Tuesday, 1 May 2007

Girl remembers playing cricket in a boys' team in college

Golden Heart Girl nostalgically recalls playing cricket

Like most of Indians, I grew up with gully cricket. Did not matter I was a female. Born in a family that uncannily is all about equal opportunities and having grown up in a locality that did not frown up little girls in frocks fielding plastic balls with boys in knickers, I had all the opportunities to participate in the game of life called cricket.

Graduating from playing with brother and his friends in local gully, I landed up in a college that was more uncannily into `equal opportunities'. Here at the Institute of Science, Nagpur, they had an interesting rule for the annual sports competition. Each of the team competing in any of the events had to have at least two female members!

Given the fact that we were only two females in a batch of 13 students reading Geology/Mathematics combination, me and my best friend Archana would be part of all the sports teams that our batch participated in. Did not matter that I was definitely plump and far from being an active sportswoman.

But I was (and am) definitely a very strong fan of cricket from the days I had to climb up a chair to listen on cricket commentary on radio that was kept on the highest rack in our home (to keep it away from us children, of course). I distinctly remember the debut match of Kapil Dev in Pakistan, though I certainly was a little kid then.

Anyway, the annual sports were a very interesting affair in our college and we would look forward more to them than the cultural events. The cricket matches were played at the huge ground adjoining the hostel of the college and even when our team was not playing, we would gather there to cheer. And we cheered in our unique style. My specialty was a typical flat ribbed whistle – bright green in colour – that had to be move between lips to bring out shrill yet rhythmic sound. It was held between fingers in a way that it remained invisible most of time.

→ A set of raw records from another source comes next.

theorem frameFailure_eq (h : SameOperands s t) : s.frameFailure = t.frameFailure := by
  unfold State.frameFailure
  have hbuf := h.bufLen
  refine ite_congr (by rw [h.bufLen]) (fun _ => rfl) fun h0 => ?_
  refine ite_congr (by rw [h.byte_eq (by omega)]) (fun _ => rfl) fun _ => ?_
  refine ite_congr (by rw [h.bufLen]) (fun _ => rfl) fun h6 => ?_
  have hlen : s.payloadLen = t.payloadLen := h.payloadLen_eq (by omega)
  refine ite_congr (by rw [h.bufLen, hlen]) (fun _ => rfl) fun h8 => ?_
  have hcomputed : s.computedChecksum = t.computedChecksum := by
    rw [State.computedChecksum, h.bytesAt_eq (by omega), hlen, State.computedChecksum]
  have hstored : s.storedChecksum = t.storedChecksum := by
    rw [State.storedChecksum, h.half_eq (by omega), hlen, State.storedChecksum]
  rw [hcomputed, hstored]

theorem baselineFailure_eq (h : SameOperands s t) : s.baselineFailure = t.baselineFailure := by
  unfold State.baselineFailure
  rw [← h.frameFailure_eq]
  cases hf : s.frameFailure with
  | some f => rfl
  | none =>
    have := State.length_of_frameFailure_none hf
    simp only [h.config, h.half_eq (show 1 + 2 ≤ s.bufLen by omega), h.payloadLen_eq (by omega)]

theorem obsFailure_eq (h : SameOperands s t) : s.obsFailure = t.obsFailure := by
  unfold State.obsFailure
  rw [← h.frameFailure_eq]
  cases hf : s.frameFailure with
  | some f => rfl
  | none =>
    have := State.length_of_frameFailure_none hf
    simp only [h.half_eq (show 1 + 2 ≤ s.bufLen by omega), h.payloadLen_eq (by omega)]

theorem accepts_eq (h : SameOperands s t) (i : Instr) : s.accepts i = t.accepts i := by
  have hbuf : s.bufFits = t.bufFits := by rw [State.bufFits, h.config, h.bufLen, State.bufFits]
  cases i with
  | scan allowed => rw [State.accepts, State.typesFit, h.config, hbuf, State.accepts, State.typesFit]
  | _ => exact hbuf

/-! ## The same operands: the answers -/

/-- Tests agree on any two such states; values agree where no test fails, since the bytes they are read from then exist. -/
theorem answer_eq (h : SameOperands s t) (i : Instr) : s.answer i = t.answer i := by
  have validated : verdict s.frameFailure (.header s.header) = verdict t.frameFailure (.header t.header) :=
    verdict_congr h.frameFailure_eq fun hf => by
      have := State.length_of_frameFailure_none hf
      rw [h.header_eq (by omega)]
  have baseline : verdict s.baselineFailure (.baseline s.baselineRecord) =
      verdict t.baselineFailure (.baseline t.baselineRecord) :=
    verdict_congr h.baselineFailure_eq fun hf => by
      have := State.length_of_baselineFailure_none hf
      rw [h.baselineRecord_eq (by omega)]
  have header : s.obsFailure = none → s.observationHeader = t.observationHeader := fun hf => by
    have := State.length_of_obsFailure_none hf
    exact h.observationHeader_eq (by omega)
  have records : s.obsFailure = none →
      s.observationRecords s.recordCount = t.observationRecords t.recordCount := fun hf => by
    have := State.length_of_obsFailure_none hf
    rw [h.observationRecords_eq (by omega), h.recordCount_eq (by omega)]
  have message : verdict s.obsFailure (.observations s.observationMessage) =
      verdict t.obsFailure (.observations t.observationMessage) :=
    verdict_congr h.obsFailure_eq fun hf => by
      rw [State.observationMessage, header hf, records hf, State.observationMessage]
  cases i with
  | crc16 off len =>
    refine verdict_congr (h.crcFailure_eq off len) fun hf => ?_
    have : off + len ≤ s.bufLen := by simpa [State.crcFailure] using hf
    rw [h.bytesAt_eq this]
  | scan allowed =>
    exact verdict_congr (h.scanFailure_eq allowed) fun hf => by
      rw [h.header_eq (State.length_of_scanFailure_none hf)]
  | validate => exact validated
  | msgOther => exact validated
  | decbl => exact baseline
  | msgBaselineEcef => exact baseline
  | blecef => exact baseline
  | decobs => exact message
  | msgObs => exact message
  | obshdr => exact verdict_congr h.obsFailure_eq fun hf => by rw [header hf]
  | obsrec => exact verdict_congr h.obsFailure_eq fun hf => by rw [records hf]
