/-- The outcome of the first (section 3.1). A held record is named by its reference number (log 17). -/
inductive BindOutcome
  | pending
  | passed (list : ListKind)
  | held (ref : Nat)
  | refused
  deriving DecidableEq, Repr

/-- An OPEN bind context (section 3.1); the particulars are written at the first's conclusion. -/
structure BindContext where
  source : Addr
  outcome : BindOutcome
  particulars : Option Particulars
  deadline : Uptime
  reached : Bool
  deriving DecidableEq, Repr

/-- How a telegram is judged: on its own, as the first of the binding it opened, as the second of a first
that passed (with the list used) or is held (with its record). The second's judgement keeps the first's
outcome, list, held record and particulars (R46); no later rule reads the particulars there. A second of a
refused first is not judged (R51). -/
inductive JudgedAs
  | plain
  | first
  | secondPassed (list : ListKind) (first : Option Particulars)
  | secondHeld (ref : Nat) (first : Option Particulars)
  deriving DecidableEq, Repr

/-- The item in judgement (section 2.2). -/
inductive Item
  | telegram (b : BufId) (role : JudgedAs) (key : LookupKey)
  | rejudge (ref : Nat) (key : LookupKey)
  deriving DecidableEq, Repr

/-- Judge states (section 2.2); LOOKUP holds the bank the lookup bound to at its grant (R24). -/
inductive JudgePhase
  | idle
  | waiting (it : Item)
  | lookup (it : Item) (bank : Bank)
  deriving DecidableEq, Repr

/-- A Judge (section 2.2). -/
structure Judge where
  arrivals : List BufId
  slot : Option Nat
  bind : Option BindContext
  phase : JudgePhase
  deriving DecidableEq, Repr

/-! ### Chapter 5: windows -/

/-- A window record (section 5.1). -/
structure WindowRecord where
  used : Bool
  days : BitVec 7
  start : Fin 1440
  stop : Fin 1440
  dates : Option (DayNum × DayNum)
  strict : Bool
  deriving DecidableEq, Repr

/-- The Window Monitor: the records and Open Sets of both banks (R71, R76). -/
structure WindowMonitor where
  records : PerBank (Vector WindowRecord 32)
  openSets : PerBank WindowSet
  deriving DecidableEq, Repr

/-! ### Chapter 6: the Policer -/

/-- A Stream Status record (R85). -/
structure StreamStatus where
  credit : BitVec 8
  passed : BitVec 32
  refused : BitVec 32
  held : BitVec 32
  deriving DecidableEq, Repr

/-- A parameter record (R86). -/
structure ParamRecord where
  ceiling : BitVec 8
  refill : BitVec 8
  usable : Bool
  deriving DecidableEq, Repr, Inhabited

/-- Refill Timer states (section 6.4). -/
inductive TimerState
  | stopped
  | running
  | paused
  deriving DecidableEq, Repr

/-- Refill sources (R89). -/
inductive RefillSource
  | tick
  | sixtyFourth
  | second
  deriving DecidableEq, Repr

/-- The Policer (chapter 6). The Timer's preset and source are settings of the Agent. -/
structure Policer where
  streams : Vector StreamStatus 256
  params : PerBank (Vector ParamRecord 256)
  timer : TimerState
  count : BitVec 16
  deriving DecidableEq, Repr

/-! ### Chapter 7: the Hold Queue -/

/-- The part of a held record that a first record alone has (section 7.1). -/
structure FirstPart where
  reason : HoldReason
  context : HeldContext
  start : Uptime
  deadline : Uptime
  partner : Option Nat
  awaiting : Bool
  cleared : Bool
  deriving DecidableEq, Repr

/-- A held record is a first record or the partner of one. -/
inductive HeldRole
  | first (part : FirstPart)
  | partner (of_ : Nat)
  deriving DecidableEq, Repr

/-- A held record (section 7.1). -/
structure HeldRecord where
  ref : Nat
  buffer : BufId
  port : Port
  dest : Addr
  bank : Bank
  index : Option Index
  outDest : Addr
  list : ListKind
  stamp : StampPolicy
  pending : Bool
  role : HeldRole
  deriving DecidableEq, Repr

/-- A window scan of a bank for windows (R106), or a refill scan (R107). -/
inductive ScanKind
  | window (bank : Bank) (windows : WindowSet)
  | refill
  deriving DecidableEq, Repr

/-- A scan in progress: the records it has still to reach, oldest first. -/
structure Scan where
  kind : ScanKind
  todo : List Nat
  deriving DecidableEq, Repr

/-- The outstanding rejudge request of a port (section 7.1). -/
structure Request where
  ref : Nat
  stale : Bool
  deriving DecidableEq, Repr

/-- The Hold Queue (section 7.1). -/
structure HoldQueue where
  records : List HeldRecord
  scan : Option Scan
  waiting : List ScanKind
  outstanding : PerPort (Option Request)
  /-- The model's own: the reference number of the next record admitted (log 17). -/
  nextRef : Nat
  deriving DecidableEq, Repr

/-- The facts a judgement hands to the Hold Queue from an entry (R35), or of an unconditional pass. -/
structure Facts where
  bank : Bank
  index : Option Index
  context : HeldContext
  outDest : Addr
  list : ListKind
  stamp : StampPolicy
  deriving DecidableEq, Repr

/-- The verdict of a rejudge (R41). -/
inductive RejudgeVerdict
  | pass (facts : Facts)
  | hold (facts : Facts) (reason : HoldReason) (limit : Nat)
  | refuse (reason : Reason) (index : Option Index)
  deriving DecidableEq, Repr

/-! ### Chapter 8: the Table Store -/

/-- A stored row: the entry last written, and the stored bits (word, bit) that differ from what that
write left (R118; log 10, 11). -/
structure StoredRow where
  entry : StreamEntry
  changed : List (Fin 6 × Nat)
  deriving DecidableEq, Repr, Inhabited

/-- What a read of a row finds (R119). -/
inductive RowRead
  | clean (e : StreamEntry)
  | correctable (e : StreamEntry)
  | uncorrectable
  deriving DecidableEq, Repr, Inhabited

/-- How a lookup stops (R24 to R27). -/
inductive LookupStop
  | found (i : Index) (e : StreamEntry)
  | poisoned (i : Index)
  | fault (i : Index)
  | noMatch
  deriving DecidableEq, Repr
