-- ==== Sys2Proof/Machine/Events.lean ====
section
/-! DEFINITION. The clock events at the blocks that take them (R57, R58), and what REFIN does (R59 to R63). -/

namespace Sys2Proof.Machine

/-! ### What a block takes from a tick -/

/-- The tick event at the Hold Queue (R109). -/
def takeHoldTick (s : State) : State := settle (expire s)

/-- The tick event at a Judge (R47). -/
def takeBindTick (p : Port) (s : State) : State := settle (bindDeadlineAt p s)

/-- The refill of a pulse at count 1 (R93, R94). -/
def refillNow (s : State) : State :=
  trigger .refill (refillCredits (setTimer .running s.agent.settings.refillPreset s))

/-- A pulse in RUNNING (R93). -/
def runningPulse (s : State) : State :=
  if s.policer.count = 0 then setTimer .running s.agent.settings.refillPreset s
  else if s.policer.count = 1 then refillNow s
  else setTimer .running (s.policer.count - 1) s

/-- The tick event at the Refill Timer (R89, R93), once for each tick. -/
def takeRefillTick (s : State) : State :=
  if s.cal.refillTick then
    let s1 := s.setCal { s.cal with refillTick := false }
    if pulseFalls s && s.policer.timer == .running then runningPulse s1 else s1
  else s

/-- Whether the tick still to be taken by the Refill Timer makes a refill (R93). -/
def refillDue (s : State) : Bool :=
  s.cal.refillTick && pulseFalls s && s.policer.timer == .running && s.policer.count == 1

/-- The tick event at the Scrubber (R129), once for each tick. -/
def takeScrubTick (s : State) : State :=
  if s.cal.scrubTick then
    let s1 := s.setCal { s.cal with scrubTick := false }
    if expiryFalls s then settle (scrubExpiry s1) else s1
  else s

/-- The second boundary at the Supervision Timer (R167), once for each boundary. -/
def takeSecond (order : RiseOrder) (s : State) : State :=
  if s.cal.secondDue then settle (supervise order (s.setCal { s.cal with secondDue := false })) else s

/-- Whether the second boundary still to be taken lapses supervision (R167). -/
def lapseDue (s : State) : Bool :=
  s.cal.secondDue && s.agent.supervision.state == .counting && s.agent.supervision.remaining == 1

/-- The minute boundary at the Window Monitor (R58, R77), once for each boundary. -/
def takeWindowMinute (s : State) : State :=
  match s.cal.windowMinute with
  | some m => settle (fullEvaluation m (s.setCal { s.cal with windowMinute := none }))
  | none => s

/-- The minute boundary at the Commit Controller (R58, R147), once for each boundary. -/
def takeCommitMinute (s : State) : State :=
  match s.cal.commitMinute with
  | some m => settle (commitBoundary m (s.setCal { s.cal with commitMinute := none }))
  | none => s

/-- The minute boundary at both blocks in either order, or at one of them alone (R81, log 15). -/
def takeMinute (order : BoundaryOrder) (s : State) : State :=
  match order with
  | .evaluationFirst => takeCommitMinute (takeWindowMinute s)
  | .commitFirst => takeWindowMinute (takeCommitMinute s)
  | .evaluationAlone => takeWindowMinute s
  | .commitAlone => takeCommitMinute s

/-! ### A tick (log 8) -/

/-- What the last tick handed to the blocks and they have not taken, taken in a fixed order before the next
tick: of a minute boundary the evaluation before the commit, a lapse with the records before the flag (log 8). -/
def takeOutstanding (s : State) : State :=
  let s1 := takeBindTick .f (takeBindTick .n (takeHoldTick s))
  let s2 := takeScrubTick (takeRefillTick s1)
  takeMinute .evaluationFirst (takeSecond .recordsFirst s2)

/-- The Calendar advances by one tick and hands it on (R56 to R58). -/
def advance (s : State) : State := s.setCal (s.cal.deliver s.cal.tick)

/-- A tick. -/
def tickNow (s : State) : State := advance (takeOutstanding s)

/-- The disturbances a tick carries (log 10). -/
def applyUpsets (l : List Upset) (s : State) : State :=
  s.setStore (l.foldl (fun t u => t.setRow u.bank u.index (disturb (t.row u.bank u.index) u.word u.bit))
    s.store)

/-! ### REFIN (R59 to R62) -/

/-- A rising edge of REFIN; the 32nd of a reference tick produces the tick. -/
def refinEdge (ns : Nat) (s : State) : State :=
  if s.cal.endsReferenceTick then tickNow s else s.setCal (s.cal.edge ns)

/-- The loss at the blocks (R61): the Calendar, the quality change at the Window Monitor (R65, R77), the
flag. -/
def loseReference (s : State) : State :=
  let s1 := s.setCal s.cal.lose
  let s2 := if s.cal.quality = .nominal then evaluateNow s1 else s1
  tell .referenceLost s2

/-- A loss of the reference, declared in PRESENT alone; a fallback tick already due is delivered at it. -/
def referenceLostAt (tickDue : Bool) (s : State) : State :=
  match s.cal.monitor with
  | .present =>
    if s.cal.tickAtLoss tickDue then tickNow (loseReference s) else loseReference s
  | .absent => s

/-! ### Accesses of the table port -/

/-- A sweep write (R134, R135). -/
def sweepWrite (s : State) : State :=
  match s.store.phase with
  | .initializing n => settle (sweepNext n (sweepRow n s))
  | .ready => s

/-- A scrub step (R132). -/
def scrubStepNow (s : State) : State :=
  match s.store.port with
  | .scrub => settle (concludeAccess (scrubStepEffect s))
  | .free => s
  | .closing => s
  | .judge _ => s
  | .agent _ => s
  | .sweep => s

/-- The conclusion of a management access, at which its reads and its row writes are made; WRITE_ENTRY has written at
its grant (log 12). -/
def managementAccessNow (s : State) : State :=
  match s.store.port, s.agent.exec with
  | .agent active, some x => settle (concludeJob x.buffer x.job active (concludeAccess s))
  | _, _ => s

/-- The conclusion of a Judge's lookup (R24). -/
def lookupConclusionNow (p : Port) (order : RiseOrder) (s : State) : State :=
  match (s.judges.get p).phase with
  | .lookup it bank => settle (concludeLookup p it bank order s)
  | .idle => s
  | .waiting _ => s

/-- A scan reaches its next record (R106). -/
def scanEvaluationNow (s : State) : State := settle (scanStep s)

end Sys2Proof.Machine
end

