-- ==== Sys2Proof/Safety.lean ====
section
/-! DEFINITION. What the rules say of every state of the SG240: the bounds of its lists, ALERT_N, the credits,
the one place of each buffer, the one holder of the table port; and when a command telegram finds the gate
ready for it. -/

namespace Sys2Proof.Machine

/-- Nothing follows at once: every state a step ends in that is not cut off by the bound (log 14). -/
def Settled (s : State) : Prop := (consequence s).isNone = true

/-! ### Bounds (R13, R99, R151, R171) -/

/-- The lists hold at most what their rules allow: 32 held records, 4 commands in the inbox, 16 exception
records, 8 urgent and 16 normal telegrams on each port. -/
def Bounded (s : State) : Prop :=
  s.hold.records.length ≤ 32 ∧ s.agent.inbox.length ≤ 4 ∧ s.exc.queue.length ≤ 16 ∧
    (∀ p, (s.tx.get p).urgent.length ≤ 8) ∧ ∀ p, (s.tx.get p).normal.length ≤ 16

/-! ### ALERT_N (R176) -/

/-- ALERT_N is low exactly while some alert flag and its pin enable are both set. -/
def AlertFollows (s : State) : Prop :=
  (s.exc.alertLow = true ↔ s.exc.flags &&& s.agent.settings.pinEnables ≠ 0#8)

/-! ### The Exception Queue (R171) -/

/-- No two consecutive records have the same key. -/
def NoEqualNeighbours (s : State) : Prop :=
  s.exc.queue.IsChain fun a b => sameKey a.what b.what = false

/-! ### The holder of the table port (R24, R124, R135) -/

/-- A Judge in LOOKUP holds the port; while the store is INITIALIZING the sweep holds it. -/
def PortHeldByOne (s : State) : Prop :=
  (∀ p it bank, (s.judges.get p).phase = .lookup it bank → s.store.port = .judge p) ∧
    ∀ n, s.store.phase = .initializing n → s.store.port = .sweep

/-! ### Credits (R85) -/

/-- The credit of every index is at most the ceiling of the usable active record there, and 0 elsewhere. -/
def CreditsWithin (s : State) : Prop :=
  ∀ i, (s.stream i).credit.toNat ≤
    if (s.param s.store.active i).usable then (s.param s.store.active i).ceiling.toNat else 0

/-- While the store is INITIALIZING every credit is 0, the Refill Timer is STOPPED, no commit is scheduled and
no command is in execution (R135): what keeps the credits within their ceilings during the sweep. -/
def QuietWhileInitializing (s : State) : Prop :=
  ∀ n, s.store.phase = .initializing n →
    (∀ i, (s.stream i).credit = 0) ∧ s.policer.timer = .stopped ∧ s.commit.phase = .idle ∧
      s.agent.exec = none

/-! ### The place of each buffer (R12) -/

/-- The buffer a Receive Unit fills. -/
def rxPlaces (u : RxUnit) : List BufId :=
  match u.phase with
  | .filling b => [b]
  | .settling => []
  | .ready => []
  | .void => []

/-- The buffers of a Judge: its arrival list and the telegram in judgement. -/
def judgePlaces (j : Judge) : List BufId := j.arrivals ++ (judgedBuffer j.phase).toList

/-- The buffers of a Transmit Unit: its lists and the telegram in transmission. -/
def txPlaces (u : TxUnit) : List BufId :=
  u.urgent ++ u.normal ++
    match u.phase with
    | .sending b _ => [b]
    | .idle => []
    | .spacing => []

/-- The buffers of the Management Agent: the inbox and the command in execution. -/
def agentPlaces (a : Agent) : List BufId := a.inbox ++ (a.exec.map (·.buffer)).toList

/-- Every place a buffer can be in. -/
def places (s : State) : List BufId :=
  s.pool.free ++ rxPlaces s.rx.n ++ rxPlaces s.rx.f ++ judgePlaces s.judges.n ++ judgePlaces s.judges.f
    ++ agentPlaces s.agent ++ s.hold.records.map (·.buffer) ++ txPlaces s.tx.n ++ txPlaces s.tx.f
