/-- A reception whose check word disagrees is CORRUPT, one with a form error MALFORMED: the buffer returns, the
counter rises, the record is handed over; and which telegrams have a form error (R2, R3, R8, R9, R179;
the return comes before a Report's claim: log 15). -/
def Obligations.BadReceptionIsCountedAndDropped : Prop :=
  (∀ (t : List Byte) (n : Nat), (227 < n → formError t n = true) ∧ (n ≤ 227 → (formError t n = true ↔
    sourceOf t = 0xFFFF ∨ 3 < optionCountOf t ∨ 200 < payloadLengthOf t ∨ (byteAt t 5).getLsbD 0 = true ∨
    7 < (byteAt t 6).toNat ∨ ¬((optionsOf t).map (·.kind)).Nodup ∨
    ∃ o ∈ optionsOf t, ∀ last : Byte, last = byteAt t (o.value + 7) →
      (o.kind ≠ 0x01 ∧ o.kind ≠ 0x02 ∧ o.kind ≠ 0x03) ∨ (o.kind = 0x01 ∧ o.length ≠ 8) ∨
      (o.kind = 0x01 ∧ last.getLsbD 7 = true ∧ (86399 < (tripleAt t (o.value + 2)).toNat ∨
        1023 < (halfAt t (o.value + 5)).toNat ∨ last.extractLsb' 0 2 = 3 ∨ last.extractLsb' 2 5 ≠ 0)) ∨
      (o.kind = 0x02 ∧ (o.length ≠ 2 ∨ 4095 < (halfAt t o.value).toNat)) ∨
      (o.kind = 0x03 ∧ o.length ≠ 0)))) ∧
  ∀ p buf b s, (s.rx.get p).phase = .filling buf → ((s.rx.get p).framing.next b).ended = true →
    ∀ l, l = storedBytes (s.buffer buf) b →
    ((s.rx.get p).sum ≠ lastTwo (s.rx.get p) b →
      exec (.receptionEnd p b) s =
        .next (handOver ⟨.corrupt, p, none, none, none, none⟩ { s with
          pool := poolWith s buf ⟨l, (s.buffer buf).desc⟩ (s.pool.free ++ [buf])
          rx := s.rx.set p { s.rx.get p with
            phase := .settling
            corrupt := (s.rx.get p).corrupt + 1
            framing := (s.rx.get p).framing.next b
            tail := lastTwo (s.rx.get p) b } })) ∧
    ((s.rx.get p).sum = lastTwo (s.rx.get p) b →
      formError l ((s.rx.get p).framing.next b).expected = true →
      exec (.receptionEnd p b) s =
        .next (handOver
          ⟨.malformed, p, some (sourceOf l), some (destOf l), some (classOf l), none⟩ { s with
          pool := poolWith s buf ⟨l, (s.buffer buf).desc⟩ (s.pool.free ++ [buf])
          rx := s.rx.set p { s.rx.get p with
            phase := .settling
            malformed := (s.rx.get p).malformed + 1
            framing := (s.rx.get p).framing.next b
            tail := lastTwo (s.rx.get p) b } }))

I was also the innovator among the cheer team. I designed the bougainvillea creeper garlands (that grew on the boundaries of ground) for the players who were dud performers. Whenever a player of opposite team was hit for a four or six or got out while batting, we would rush out into field, holding the bougainvillea garlands.

Most often we were shooed away, as many of these players would be our seniors. Yet there was no dearth of enthusiasm. Even when in graduation first year, I become to be known as one of the most vocal and mischievous of the lot. Another way to irk the opponents was to rush out to seek autographs after a dud performance.

(The photo of the Institute of Science ground as seen by Google Earth)

Also I was good at creating parodies out of famous Hindi songs and applying them to situations. Also we would use famous advertisements of those times to tease the players. I remember we had a senior who was in M Sc Final (Physics) when we were in B Sc II. This was a handsome guy, but had a peculiar walking gait. So whenever he came out for batting, on the sidelines I would imitate his walking style, singing `Tata ka OK dhulai ka saabun' (there used to be nurse walking very stylishly in this famous advertisement on television).

I was hugely embarrassed about a decade later, when this senior turned out to be the cousin of one of my very good friend and recognized me as the `Tata ka Ok' girl despite me being clad in a saree for wedding of my friend.

Coming back to cricket - once I was put up for fielding at forward short leg position (dangerous position I know) against a very good team in a crucial match. Their star batsman was at his best, smashing our bowlers to every corner of field. We had used all tricks to get him out but in vain.

Suddenly, when he was at about 80-odd runs, he decided to smash a drive that lashed directly at me and I was hit hard on my thigh with the cork ball. Interestingly even as I clutched my leg and twitched in pain, I saw my teammate at the mid-on position go down on ground, the ball unbelievingly in his hands. Well, the ball had deflected from my thigh high enough for the catch. The star batsman was out! After that I came to be known as the `Great China Wall' (I had the girth to suit the title then) in college.

Even today, whenever I pass the Institute of Science Ground, which coincidently falls very close to our residence now, I remember those days vividly. Often I catch some amateur club members playing cricket there and I slow down a bit, reliving the days I used to be the `Great China Wall'.